Victoria visits Seattle on Tuesday, Prince George this weekend
Justin Kipkie celebrates with goaltender Jayden Kraus after scoring one his two goals against the Blazers in Kamloops on Sunday. ALLEN DOUGLAS PHOTOGRAPHY

Victoria Royals fans can be excused for rubbing their eyes as they do a double take when looking at the Western Hockey League standings. The table appears to be turned upside down from the previous three seasons.

The Royals (16-11-2) are fourth in the Western Conference after missing the playoffs the last two seasons and placing dead last in the bubble season before that. The defending WHL-champion Seattle Thunderbirds (11-10-1), who host the Royals tonight in Kent, are ninth in the Western Conference and currently out of a playoff position.

The Royals got the best of another recent powerhouse and now-rebuilding team by taking six of a possible eight points in their four-consecutive games against the Western Conference bottom-dwelling Kamloops Blazers (7-16-5), culminating in Sunday afternoon’s 6-3 victory before 3,903 fans at the Sandman Centre in Kamloops.

The Royals’ season has been driven by blue line play, even offensively, and that was again evident Sunday as Justin Kipkie scored twice, Austin Zemlak once while Nate Misskey added three assists.

Misskey with 27 points and Kipkie with 23 are in the top 10 for points by WHL defencemen.

“I think our D corps has been doing well and moving pucks up,” said Misskey, during a practice session.

“We can always be better in our D zone and will keep working on that.”

Kipkie, selected by the Arizona Coyotes in this year’s NHL draft, has seven goals and is tied for third among WHL blue-liners. The Coyotes sent former NHL defenceman Kurtis Foster from their player development staff up to work with Kipkie last week during Royals practices at Save-on-Foods Memorial Centre.

“Every NHL team now has two-to-five development coaches,” said Royals head coach James Patrick.

“Last season with Matt Savoie [when Patrick coached the ­Winnipeg Ice], we had someone from the Buffalo Sabres at 65 of our 68 games. They came to a lot of our practices, too. These are the resources NHL teams are ­putting into development.”

Patrick doesn’t mind the added NHL developmental eyes and help on the ice but with a stipulation: “I have no problem having them on the ice. All I ask is come and work with your player but if you have any advice for other players [impart that, too]. They know we are the coaches here and we have our system. But they have a lot of helpful feedback. They want to work with us.”

It also doesn’t hurt for undrafted players — such as Royals forwards Tanner Scott, Reggie Newman and Escalus Burlock who also scored Sunday in Kamloops — to help get noticed up close in practice by NHL personnel.

Misskey, meanwhile, is ­showing why he was invited to the NHL rookie camp of the Edmonton Oilers.

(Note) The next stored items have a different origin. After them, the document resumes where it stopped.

-- ==== Sys2Proof/Machine/State.lean ====
section
/-!
DEFINITION. The state of the part as plain data, block by block, the reasons a step could stop, and the part
right after reset. Every timer is held as the part time of its expiry, none when it is stopped.
-/

namespace Sys2Proof.Machine

open Sys2Proof

/-! ## Segments -/

/-- The segment kinds of R3. -/
inductive SegKind where
  | head | body | tail | trig | mreq | mrep | note | link
  deriving DecidableEq, Repr

/-- A segment the part sends: its header fields and its payload; the length field and the check code follow
from the payload (R1, R2). -/
structure Segment where
  kind : SegKind
  replay : Bool
  route : Byte
  tag : Half
  index : Half
  payload : List Byte
  deriving DecidableEq, Repr

/-- A TRIG segment waiting in an output queue (R11). -/
structure Trig where
  number : Half
  source : Byte
  line : Byte
  deriving DecidableEq, Repr

/-- A management request as received on U (R12). -/
structure Mreq where
  route : Byte
  tag : Half
  op : Byte
  args : List Byte
  deriving DecidableEq, Repr

/-- A management reply waiting for the uplink (R12). `resets` marks the reply whose transmission brings the
part reset (R159). -/
structure Reply where
  route : Byte
  tag : Half
  payload : List Byte
  resets : Bool
  deriving DecidableEq, Repr

/-! ## Link ports -/

/-- The states of a downstream port (chapter 2). -/
inductive PortState where
  | off | powering | acquiring | active | lost
  deriving DecidableEq, Repr

/-- The PORT_STATE reasons of R26. -/
inductive PortReason where
  | startUp | enabled | disabled | reconfigured | rampDone | powerFault
  | acquired | silence | badChecks | holdDone | portReset
  deriving DecidableEq, Repr

/-- The port-group counters, in reporting order (R168). -/
structure PortCounters where
  segIn : Word
  badCheck : Word
  malformed : Word
  unknownChannel : Word
  orphan : Word
  stale : Word
  deriving DecidableEq, Repr

/-- One downstream port (R16). The output queue's TRIGs stand ahead of its MREQs (R30). `late` has for each channel the
number of the frame that was open there when a profile load ended it, until the camera's next HEAD (R74; log entry 33). -/
structure Port where
  enabled : Bool
  powered : Bool
  state : PortState
  fault : Bool
  acqRun : Nat
  badRun : Nat
  ramp : Option Time
  silence : Option Time
  hold : Option Time
  outTrigs : List Trig
  outMreqs : List Mreq
  line : Option Segment
  late : Vector (Option Half) 4
  counters : PortCounters
  deriving DecidableEq, Repr

/-! ## Trigger block -/

/-- The configured trigger source (R132). -/
inductive GenSource where
  | none | line | burst
  deriving DecidableEq, Repr

/-- The configured edge (R132). -/
inductive EdgeSel where
  | rising | falling | both
  deriving DecidableEq, Repr

/-- A generator's configuration (R132). -/
structure TrigConfig where
  source : GenSource
  line : LineId
  edge : EdgeSel
  debounce : Nat
  burstCount : Byte
  burstPeriod : Nat
  gate : Option LineId
  gateLevel : Bool
  window : Nat
  deriving DecidableEq, Repr

/-- The generator states of R131. -/
inductive GenState where
  | idle | armed | running | paused
  deriving DecidableEq, Repr

/-- What issues a trigger (R11). -/
inductive TrigSource where
  | line | burst | request
  deriving DecidableEq, Repr

/-- A pending trigger (R141). -/
structure PendingTrigger where
  number : Half
  issued : Time
  deadline : Time
  outstanding : List EntryId
  deriving DecidableEq, Repr

/-- The trigger-group counters, in reporting order (R168). -/
structure TrigCounters where
  issued : Word
  matched : Word
  missed : Word
  overrun : Word
  suppressed : Word
  unsolicited : Word
  abandoned : Word
  deriving DecidableEq, Repr

/-- One trigger generator with its line tracker and pending list (R131). -/
structure Generator where
  config : TrigConfig
  state : GenState
  remaining : Byte
  period : Option Time
  level : Bool
  debounce : Option Time
  next : Half
  pendings : List PendingTrigger
  counters : TrigCounters
  deriving DecidableEq, Repr

/-! ## Stream table and reception -/

/-- The forward mode (R35). -/
inductive ForwardMode where
  | live | withhold
  deriving DecidableEq, Repr

/-- The retention mode (R35). -/
inductive Retention where
  | off | rolling | fill | oneShot
  deriving DecidableEq, Repr

/-- An entry image, the twelve fields of R35. -/
structure Image where
  valid : Bool
  port : PortId
  channel : Channel
  tag : Byte
  forward : ForwardMode
  retention : Retention
  ringDepth : Nat
  maxPages : Nat
  priority : ClassId
  stallTimeout : Nat
  continuity : Bool
  correlated : Bool
  deriving DecidableEq, Repr

/-- The assembly state with the open record, which is present exactly while FILLING (R54). -/
inductive Assembly where
  | idle
  | filling (record : RecordId)
  | discarding
  deriving DecidableEq, Repr

/-- A forwarding or replay cursor (R97, R114). `route` is the route every segment of the forwarding carries. -/
structure Cursor where
  segSize : Nat
  route : Byte
  bodies : Nat
  bytes : Nat
  tailGranted : Bool
  deriving DecidableEq, Repr

/-- The entry-group counters, in reporting order (R168). -/
structure EntryCounters where
  framesIn : Word
  framesDamaged : Word
  framesRefused : Word
  frameGaps : Word
  duplicateReplaced : Word
  forwarded : Word
  forwardSkipped : Word
  retained : Word
  retainSkipped : Word
  evictedDepth : Word
  evictedSpace : Word
  deriving DecidableEq, Repr

/-- One stream table entry with its runtime state (R34, R54, R97). -/
structure Entry where
  current : Image
  staged : Option Image
  assembly : Assembly
  expected : Option Half
  nextIndex : Nat
  stall : Option Time
  ring : List RecordId
  forwardQueue : List RecordId
  cursor : Option Cursor
  counters : EntryCounters
  deriving DecidableEq, Repr

/-! ## Frame store -/

/-- The attributes captured at a HEAD (R8, R59). -/
structure Attributes where
  width : Half
  height : Half
  pixel : Byte
  trigger : Option Half
  capture : Time
  announced : Word
  deriving DecidableEq, Repr

/-- The damage set (R10). -/
structure Damage where
  segmentLost : Bool
  truncated : Bool
  lengthMismatch : Bool
  cameraFault : Bool
  deriving DecidableEq, Repr

/-- The close reasons a record can hold (R71). -/
inductive CloseReason where
  | tail | unterminated | stalled | portLost | streamChanged
  deriving DecidableEq, Repr

/-- The states of a record (R76). -/
inductive RecordState where
  | free | filling | closed
  deriving DecidableEq, Repr

/-- One frame record with its four claims (R59, R77). -/
structure Record where
  entry : EntryId
  frame : Half
  tagAtHead : Byte
  attributes : Attributes
  headTime : Time
  state : RecordState
  damage : Damage
  close : Option CloseReason
  bodies : Nat
  bytes : Nat
  pages : List PageId
  held : Bool
  notRetainable : Bool
  receiving : Bool
  forward : Bool
  ring : Bool
  pin : Bool
  deriving DecidableEq, Repr

/-- The frame store (chapter 5). `mem` is the DRAM behind the pages, a canonical list of cells. -/
structure Store where
  records : Vector Record 256
  freeRecords : List RecordId
  freePages : List PageId
  reclaim : List RecordId
  mem : List Host.Cell
  reclaims : Word
  pageExhausted : Word
  recordExhausted : Word
  deriving DecidableEq, Repr

/-! ## Uplink -/

/-- The states of the uplink (R33). -/
inductive UplinkState where
  | acquiring | active | lost
  deriving DecidableEq, Repr

/-- The previous-loss item (R167). -/
inductive PrevLoss where
  | none | silence | badChecks
  deriving DecidableEq, Repr

/-- What the segment in transmission on the uplink belongs to. -/
inductive TxSource where
  | reply
  | notice
  | live (entry : EntryId)
  | replay
  | abortedTail
  | filler
  deriving DecidableEq, Repr
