-- ==== Sys2Proof/Machine/Reception.lean ====
section
/-!
DEFINITION. Frame reception (chapter 4): HEAD, BODY and TAIL at an entry's assembly, the stall timer, and the close of a
frame. The forward claim offered at a HEAD (R99) stands here too.
-/

namespace Sys2Proof.Machine

open Sys2Proof

/-! ## The assembly -/

/-- The stall timer starts or restarts at the length the current image gives (R69). -/
def startStall (e : EntryId) (s : State) : State :=
  mapEntry e (fun x => { x with stall := some (s.after (x.current.stallTimeout * Config.tenthMilli)) }) s

/-- The entry returns to IDLE (R71 step 4): no open record, timer stopped, next index 1. -/
def assemblyIdle (e : EntryId) : State → State :=
  mapEntry e fun x => { x with assembly := .idle, stall := none, nextIndex := 1 }

/-! ## Closing a frame (R71, R72) -/

/-- FRAMES_IN, and at a damaged close FRAMES_DAMAGED with its notice, for the record as it closed (R72). -/
def countClose (e : EntryId) (x : Record) (reason : CloseReason) (s : State) : State :=
  let t := countEntry e (fun c => { c with framesIn := bump c.framesIn }) s
  if damagedClose x.damage reason then
    offerNotice (.frameDamaged e x.frame x.damage reason x.bodies x.bytes)
      (countEntry e (fun c => { c with framesDamaged := bump c.framesDamaged }) t)
  else t

/-- The open record `r` of entry `e` closes, effects 1 to 4 (R71). -/
def closeOpen (e : EntryId) (r : RecordId) (reason : CloseReason) (s : State) : State :=
  assemblyIdle e (countClose e (s.record r) reason (closeRecord e r reason s))

/-- Entry `e`'s assembly is ended: an open frame closes for `reason`, discarding ends; no activation (R64, R71, R74). -/
def endAssembly (e : EntryId) (reason : CloseReason) (s : State) : State :=
  match (s.entry e).assembly with
  | .idle => s
  | .filling r => closeOpen e r reason s
  | .discarding => assemblyIdle e s

/-- Entry `e` returns to IDLE and a staged image activates (R44, R71 step 5). -/
def returnToIdle (e : EntryId) (reason : CloseReason) (s : State) : State :=
  activateStaged e (endAssembly e reason s)

/-! ## HEAD (R56 to R64) -/

/-- The continuity check (R57). -/
def checkContinuity (e : EntryId) (n : Half) (s : State) : State :=
  match (s.entry e).expected with
  | some x =>
    if (s.entry e).current.continuity && n != x then
      offerNotice (.frameGap e x n (n - x))
        (countEntry e (fun c => { c with frameGaps := bumpBy (n - x).toNat c.frameGaps }) s)
    else s
  | none => s

/-- The expected frame number becomes one above `n` (R56 step 1). -/
def expectAfter (e : EntryId) (n : Half) : State → State := mapEntry e fun x => { x with expected := some (n + 1) }

/-- The duplicate check (R58): the state after it, and whether the new frame is marked not-retainable. -/
def checkDuplicate (e : EntryId) (n : Half) (s : State) : State × Bool :=
  match ringMember s e n with
  | some r =>
    if (s.record r).held || (s.record r).pin then (s, true)
    else (leaveRing e r (countEntry e (fun c => { c with duplicateReplaced := bump c.duplicateReplaced }) s), false)
  | none => (s, false)

/-- The record as filled in at the HEAD (R59). -/
def recordAtHead (e : EntryId) (n : Half) (a : Attributes) (notRetainable : Bool) (s : State) : Record :=
  { Record.blank with
    entry := e, frame := n, tagAtHead := (s.entry e).current.tag, attributes := a, headTime := s.partTime,
    state := .filling, notRetainable := notRetainable, receiving := true }

/-- FORWARD_SKIPPED of entry `e` increments. -/
def countForwardSkipped (e : EntryId) : State → State :=
  countEntry e fun c => { c with forwardSkipped := bump c.forwardSkipped }

/-- A new record is offered a forward claim (R61, R99). -/
def offerForward (e : EntryId) (r : RecordId) (s : State) : State :=
  match (s.entry e).current.forward with
  | .withhold => s
  | .live =>
    if s.uplink.state ≠ .active then
      mapUplink (fun u => { u with downSkipped := bump u.downSkipped }) (countForwardSkipped e s)
    else if s.uplink.backlog ≤ (s.entry e).forwardQueue.length then countForwardSkipped e s
    else
      mapRecord r (fun x => { x with forward := true })
        (mapEntry e (fun x => { x with forwardQueue := x.forwardQueue ++ [r] }) s)

/-- The frame opens in the granted record (R59, R61). -/
def openFrame (e : EntryId) (r : RecordId) (n : Half) (a : Attributes) (notRetainable : Bool) (s : State) : State :=
  offerForward e r (startStall e
    (mapEntry e (fun x => { x with assembly := .filling r, nextIndex := 1 })
      (mapRecord r (fun _ => recordAtHead e n a notRetainable s) s)))

/-- No record could be had (R62). -/
def refuseFrame (e : EntryId) (n : Half) (s : State) : State :=
  offerNotice (.storeExhausted false e n)
    (countEntry e (fun c => { c with framesRefused := bump c.framesRefused })
      (startStall e (mapEntry e (fun x => { x with assembly := .discarding, nextIndex := 1 }) s)))

/-- Steps 3 and 4 of R56: the record request, then the grant or the refusal. -/
def seekRecord (e : EntryId) (n : Half) (a : Attributes) (notRetainable : Bool) (s : State) : State :=
  match requestRecord s with
  | (t, some r) => openFrame e r n a notRetainable t
  | (t, none) => refuseFrame e n t

/-- A HEAD taken by entry `e` in IDLE, arrived on port `n` (R56, R60). -/
def headTaken (e : EntryId) (n : PortId) (frame : Half) (a : Attributes) (s : State) : State :=
  let d := checkDuplicate e frame (expectAfter e frame (checkContinuity e frame s))
  reportHead n e a.trigger (seekRecord e frame a d.2 d.1)

/-- UNKNOWN_CHANNEL of port `n` increments (R22, R63). -/
def countUnknown (n : PortId) : State → State := countPort n fun c => { c with unknownChannel := bump c.unknownChannel }
/-- SEG_ORPHAN of port `n` increments (R67). -/
def countOrphan (n : PortId) : State → State := countPort n fun c => { c with orphan := bump c.orphan }
/-- SEG_STALE of port `n` increments (R65). -/
def countStale (n : PortId) : State → State := countPort n fun c => { c with stale := bump c.stale }

/-- A HEAD that has ended the state it met is looked up again (R63 step 3, R64). -/
def headAgain (n : PortId) (c : Channel) (frame : Half) (a : Attributes) (s : State) : State :=
  match lookup s n c with
  | some e => headTaken e n frame a s
  | none => countUnknown n s

/-- A HEAD at the entry that its first lookup found (R56, R63, R64). -/
def headAt (e : EntryId) (n : PortId) (c : Channel) (frame : Half) (a : Attributes) (s : State) : State :=
  match (s.entry e).assembly with
  | .idle => headTaken e n frame a s
  | .filling _ | .discarding => headAgain n c frame a (returnToIdle e .unterminated s)

/-! ## BODY (R65 to R67) -/

/-- The record's damage set takes TRUNCATED (R66). -/
def markTruncated (r : RecordId) : State → State :=
  mapRecord r fun x => { x with damage := { x.damage with truncated := true } }

/-- The payload is written behind the stored bytes of record `r`, whose page list is now `pages` (R66, R75). -/
def writePayload (r : RecordId) (pages : List PageId) (payload : List Byte) (s : State) : State :=
  mapStore (fun st => { st with mem := storeBytes pages (s.record r).bytes payload st.mem })
    (mapRecord r (fun x => { x with pages := pages, bytes := x.bytes + payload.length }) s)

/-- The payload fits on the pages the record has (R66 step 1). -/
def payloadFits (x : Record) (payload : List Byte) : Bool :=
  x.bytes + payload.length ≤ x.pages.length * Config.pageBytes

/-- The payload of an accepted BODY is appended whole or not at all (R66). -/
def appendPayload (e : EntryId) (r : RecordId) (payload : List Byte) (s : State) : State :=
  if (s.record r).damage.truncated then s
  else if payloadFits (s.record r) payload then writePayload r (s.record r).pages payload s
  else if (s.entry e).current.maxPages ≤ (s.record r).pages.length then markTruncated r s
  else
    match requestPage s with
    | (t, some p) => writePayload r ((t.record r).pages ++ [p]) payload t
    | (t, none) => offerNotice (.storeExhausted true e (t.record r).frame) (markTruncated r t)

/-- An accepted BODY (R65): SEGMENT_LOST on a skip, counted, appended, next index, timer. -/
def acceptBody (e : EntryId) (r : RecordId) (i : Nat) (payload : List Byte) (s : State) : State :=
  let lost := decide ((s.entry e).nextIndex < i)
  startStall e (mapEntry e (fun x => { x with nextIndex := i + 1 })
    (appendPayload e r payload
      (mapRecord r (fun x => { x with
        bodies := x.bodies + 1,
        damage := { x.damage with segmentLost := x.damage.segmentLost || lost } }) s)))

/-- A BODY at the entry that lookup found (R65, R67). -/
def bodyAt (e : EntryId) (n : PortId) (index : Half) (payload : List Byte) (s : State) : State :=
  match (s.entry e).assembly with
  | .idle => countOrphan n s
  | .filling r =>
    if index.toNat < (s.entry e).nextIndex then countStale n s else acceptBody e r index.toNat payload s
  | .discarding => startStall e (countOrphan n s)

/-! ## TAIL (R67, R68) -/

/-- The tests that mark LENGTH_MISMATCH (R68). -/
def lengthMismatch (x : Record) (nextIndex : Nat) (count : Half) (bytes : Word) : Bool :=
  count.toNat != nextIndex - 1 || (!x.damage.truncated && bytes.toNat != x.bytes)
    || (x.attributes.announced != 0 && x.attributes.announced != bytes)

/-- The TAIL is checked against the open record (R68). -/
def checkTail (e : EntryId) (r : RecordId) (count : Half) (bytes : Word) (status : Byte) (s : State) : State :=
  mapRecord r (fun x => { x with damage := { x.damage with
    lengthMismatch := x.damage.lengthMismatch || lengthMismatch x (s.entry e).nextIndex count bytes,
    cameraFault := x.damage.cameraFault || status != 0 } }) s

/-- A TAIL at the entry that lookup found (R67, R68). -/
def tailAt (e : EntryId) (n : PortId) (count : Half) (bytes : Word) (status : Byte) (s : State) : State :=
  match (s.entry e).assembly with
  | .idle => countOrphan n s
  | .filling r => returnToIdle e .tail (checkTail e r count bytes status s)
  | .discarding => returnToIdle e .tail s

/-! ## The stall timer (R70) -/

/-- STALL_TIMER_EXPIRY (R70; log entries 1 and 5). -/
def stallExpiry (e : EntryId) (s : State) : State :=
  match (s.entry e).stall with
  | some d => returnToIdle e .stalled (atDeadline d s)
  | none => s

end Sys2Proof.Machine
end

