-- ==== Sys2Proof/Machine/Step.lean ====
section
/-!
DEFINITION. One step of the part: the command at the front of the queue, or the clock; and the placing of a command
that a table word spells.
-/

namespace Sys2Proof.Machine

open Sys2Proof

/-- One step: the front command runs on the state with the queue's rest; on an empty queue the clock acts (log
entry 4). -/
def step (s : State) : Host.Outcome State Fault Refusal :=
  match s.pending with
  | c :: rest => exec c { s with pending := rest }
  | [] => .next (idle s)

/-- `s` with command `c` in front of its queue. -/
def State.withCommand (s : State) (c : Instr) : State := { s with pending := c :: s.pending }

/-- `s` with the command that a table word spells in front of its queue; no word spells one (log entry 28). -/
def State.withFetchWord (s : State) (nbits w : Nat) : State :=
  match decodeTableWord nbits w with
  | some c => s.withCommand c
  | none => s

end Sys2Proof.Machine
end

“We have to work and do our jobs and play our systems,” said Misskey, of the five-game road trip, which began with the two-game sweep in Kamloops followed by tonight against the Thunderbirds in Kent and then Friday and Saturday in Prince George against the CHL national top-ranked Cougars.

“Battling and competing is the key to us having success.”

That is being reflected in the standings, much to the relief of previously-suffering Royals fans, who are beginning to see a glimmer.

“[To] get those six points [against Kamloops] is huge as we move on to the rest of the road trip,” said Kipkie, in a statement.